Wie eng der Gürtel geschnallt werden musste, wurde bei den Ausführungen der Kämmerin zu den anstehenden Investitionen auch daran deutlich, dass die Anschaffung einer Wärmebildkamera für die Feuerwehr erst im Jahr 2014 umgesetzt werden kann. Um sich an der Ausschreibung von Digitalfunkgeräten für die Wehr in diesem Jahr noch beteiligen zu können, musste eine Verpflichtungsermächtigung über 25200 Euro für das Jahr 2016 (!) beschlossen werden.

Ein Sorgenkind bleiben die Kindertagesstätten. Neue Krippenplätze ziehen bekanntlich auch eine Steigerung bei den Betriebskosten nach sich. Hier müssten auf Dauer die Defizitverträge mit den Trägern näher betrachtet werden, gab die Kämmerin zu verstehen, dass die Samtgemeinde noch genauer hinschauen werde.

Auf dem Weg der Entschuldung werde weiter vorangeschritten. In diesem Jahr wird sich der Schuldenstand bei den langfristigen Verbindlichkeiten um gut 60000 Euro verringern.

Über den Geldsegen aus Hannover freuen sich neben Kämmerin Sonja Ahrend (vorne) und Samtgemeindebürgermeister Peter Selter (rechts) die Samtgemeindeausschussmitglieder (von links) Helmut Tolsdorf, Volker Brandt, Friedhelm Spree, Herbert Gans und Friedrich-Wilhelm Oldenhage. Foto: J.Pohl

Über den Geldsegen aus Hannover freuen sich neben Kämmerin Sonja Ahrend (vorne) und Samtgemeindebürgermeister Peter Selter (rechts) die Samtgemeindeausschussmitglieder (von links) Helmut Tolsdorf, Volker Brandt, Friedhelm Spree, Herbert Gans und Friedrich-Wilhelm Oldenhage. Foto: J.Pohl

„Ich teile die Bewertung der Kämmerin“, signalisierte Friedhelm Spree für die CDU-UWG-Gruppe Zustimmung zum Haushalt. Es sei im Vorfeld der erklärte Wille aller gewesen, einen ausgeglichenen Haushalt zu erreichen, auch wenn dieses Ziel zeitweise außer Sichtweite geraten sei. Es gelte weiter nach Ansatzpunkten für Stellschrauben zu suchen, um weitere Einsparungen zu erreichen. Der exorbitante Anstieg der Kosten bei den Defizitverträgen mit den Trägern der Kindergärten sei allein durch erhöhte Personalkosten nicht zu erklären. Hier sei mehr Transparenz erforderlich. Trotz des Sparzwanges werde weiterhin kräftig in die frühkindliche Bildung und den Brandschutz investiert.

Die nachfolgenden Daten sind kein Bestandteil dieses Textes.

variable (hn : (AForm.form f once).acting c.g ≠ []) {p : Plan} {locs : List Located} {s1 : State}
  (hp : planAccess c .atomic (AForm.form f once) (fun _ => .ok ()) s = .ok p)
  (hc : checkAccess s (c.who s) .atomic (AForm.form f once).fires (c.split p.pieces).1 = .ok locs)
  (hw : awaitCopies locs s = .ok ()) (ho : orderWaits c (AForm.form f once) locs true s = .ok s1)
include hn hp hc hw ho

/-- An atomic alone issues its operation. -/
theorem atomBody_issues {t : State} (hs : c.t.side = .solo)
    (ht : issueOp c { atomOp c i f once p with reqs := atomReqs c p locs s1, locs := globalLocs locs } s1 = .ok t) :
    atomBody i f once c s = .ok (tagsTaken c f once p s1 t) := by
  simp only [atomBody, hd, ha, Bool.and_self, guardOp_true, Res.ok_bind, List.isEmpty_eq_false_iff.mpr hn, Bool.false_eq_true, if_false,
    hp, hc, hw, ho, hs, beq_self_eq_true, if_true]
  exact congrArg (· >>= fun t => Except.ok (tagsTaken c f once p s1 t)) ht

/-- In a convoy an atomic whose bytes are all shared is performed once, and each side takes the results (R376, R381). -/
theorem atomBody_shared {far : List Piece} {s2 s3 : State} {v : List (Nat × Word)} (hs : c.t.side ≠ .solo)
    (hsp : c.split p.pieces = ([], far)) (hf : far ≠ []) (h2 : completeAtOnce c i s1 = .ok s2)
    (hv : performOnce c (c.sig i (far.flatMap Piece.bytes ++ (atomVals c f once p).map fun e => e.2.toNat))
      (atomShared c f once far (atomOp c i f once p) fun l => atomReqs c p l s1) s2 = .ok (v, s3)) :
    atomBody i f once c s =
      let u := tagsTaken c f once p s1 ((s3.modGroup c.gid fun g =>
        (v.filter fun e => e.1 < 64).foldl (fun g e => writeData g f.data (AForm.form f once).size e.1 false e.2.toNat) g).raiseFp c.gid
          (((v.find? fun e => e.1 == 1000).map fun e => e.2.setWidth 7).getD 0))
      .ok (if (AForm.form f once).acquires then acquireAt u c.gid c.t.place (AForm.form f once).scope else u) := by
  obtain rfl : locs = [] := by
    rw [hsp, checkAccess_nil] at hc
    exact (Except.ok.inj hc).symm
  have hm := performOnce_ok_mono (atomPerform_of_atomShared (c.who s)) hv
  have hown := atomReqs_nil_own c p s1
  simp only [atomReqs] at hown
  simp only [atomBody, hd, ha, Bool.and_self, guardOp_true, Res.ok_bind, List.isEmpty_eq_false_iff.mpr hn, Bool.false_eq_true, if_false,
    hp, hsp, checkAccess_nil, hw, ho, beq_eq_false_iff_ne.mpr hs, h2, List.isEmpty_eq_false_iff.mpr hf, hown, List.flatMap_nil, poisonTrap]
  refine (congrArg (· >>= _) hm).trans ?_
  simp only [Res.ok_bind, serveNow_nil, Ctx.op, List.append_nil, BitVec.ofNat_eq_ofNat, BitVec.or_zero]
  rfl

end

/-! ## The instructions -/

section
variable {s : State} {c : Ctx} {i : Instr} {body : Ctx → State → Res State} (hi : Issues s c) (he : exec i = runInstr body)
include hi he

theorem exec_next_done {t : State} (h : body c s = .ok t) : exec i s = .next (c.done t) := by rw [he]; exact runInstr_ok hi h

theorem exec_next_trap {x : Trap} (h : body c s = .error (.trap x)) : exec i s = .next (c.takeTrap x (c.settled s)) := by
  rw [he]; exact runInstr_trap hi h

/-- An instruction with no active lane completes at once. -/
theorem exec_completeAtOnce (h : body c s = completeAtOnce c i s) (hf : CounterFree c i) (hd : DestFree c i s) :
    exec i s = .next (c.done (countedOnce c i s)) := by
  obtain ⟨hgid, hg, -⟩ := State.ctx?_spec hi.1
  exact exec_next_done hi he (h.trans (completeAtOnce_free (hgid ▸ hg) hf hd))

end

/-- Settles O31, by the waits and the outcomes of the three bodies. -/
theorem accessesIssue : Obligations.AccessesIssue := by
  refine ⟨fun s c i o hg ho => ⟨fun hf => ⟨issueOp_free hg ho hf, completeAtOnce_free hg hf, completeAtOnce_busy hg hf⟩,
    fun k hk h => ⟨issueOp_full hg ho hk h, completeAtOnce_full hg hk h⟩,
    fun f locs w hf => ⟨orderWaits_acquire, orderWaits_pass hf, orderWaits_move hf⟩,
    fun w k j r x e p he hj hx hp hr => mayServe_eq_false_of_earlier he hj hx hp hr⟩,
    fun s s1 t c i p locs hi => ⟨fun f d sx hr => ?load, fun f d st near far hr hsp => ?store, fun f once hr => ?atom⟩⟩
  case load =>
    have he := exec_of_loadRow hr
    refine ⟨fun hd ha hn hp hc ho => ⟨fun hpr hs ht => ?_, fun s2 o' r hpr h2 hro hl ht => ?_⟩, fun hd ha hn hf hf' => ?_, fun h => ?_⟩
    · exact exec_next_done hi he ((loadBody_issues hd ha hn hp hc ho hpr hs).trans ht)
    · exact exec_next_done hi he (loadBody_served hd ha hn hp hc ho hpr h2 hro hl ht)
    · exact exec_completeAtOnce hi he (loadBody_no_lane hd ha hn) hf hf'
    · exact exec_next_trap hi he (loadBody_illegal h)
  case store =>
    have he := exec_of_storeRow hr
    refine ⟨fun hd ha hn hp hc => ⟨fun hst hw ho => ⟨fun hs ht => ?_, fun hs ht => ?_⟩, fun x hst hf => ?_⟩, fun hd ha hn hf => ?_, fun h => ?_⟩
    · exact exec_next_done hi he (storeBody_issues hd ha hn hsp hp hc hst hw ho (issueStore_solo hs ht))
    · exact exec_next_done hi he (storeBody_issues hd ha hn hsp hp hc hst hw ho ((issueStore_convoy _ _ _ _ _ _ hs).trans ht))
    · exact exec_next_trap hi he (storeBody_data_trap hd ha hn hsp hp hc hst hf)
    · exact exec_completeAtOnce hi he (storeBody_no_lane hd ha hn) hf (destFree_of_storeRow hr c s)
    · exact exec_next_trap hi he (storeBody_illegal h)
  case atom =>
    have he := exec_of_atomRow hr
    refine ⟨fun hd ha hn hp hc hw ho => ⟨fun hs ht => ?_, fun far s2 v s3 hs hsp hf h2 hv => ?_⟩, fun hd ha hn hf hf' => ?_, fun h => ?_⟩
    · exact exec_next_done hi he (atomBody_issues hd ha hn hp hc hw ho hs ht)
    · exact exec_next_done hi he (atomBody_shared hd ha hn hp hc hw ho hs hsp hf h2 hv)
    · exact exec_completeAtOnce hi he (atomBody_no_lane hd ha hn) hf hf'
    · exact exec_next_trap hi he (atomBody_illegal h)

end Sys2Proof.Machine
end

Für die SPD-Grüne-Gruppe gab Helmut Tolsdorf zu verstehen, dass es nicht sinnvoll sei, in den Fachausschüssen vom Grundsatz her den einzelnen Positionen des Haushaltes zuzustimmen und diesen dann im Rat abzulehnen. Somit stimmten am Ende alle Mitglieder des Samtgemeinderates für den Haushaltsplan und die -satzung 2013 sowie den Investitionsplan 2012 bis 2016.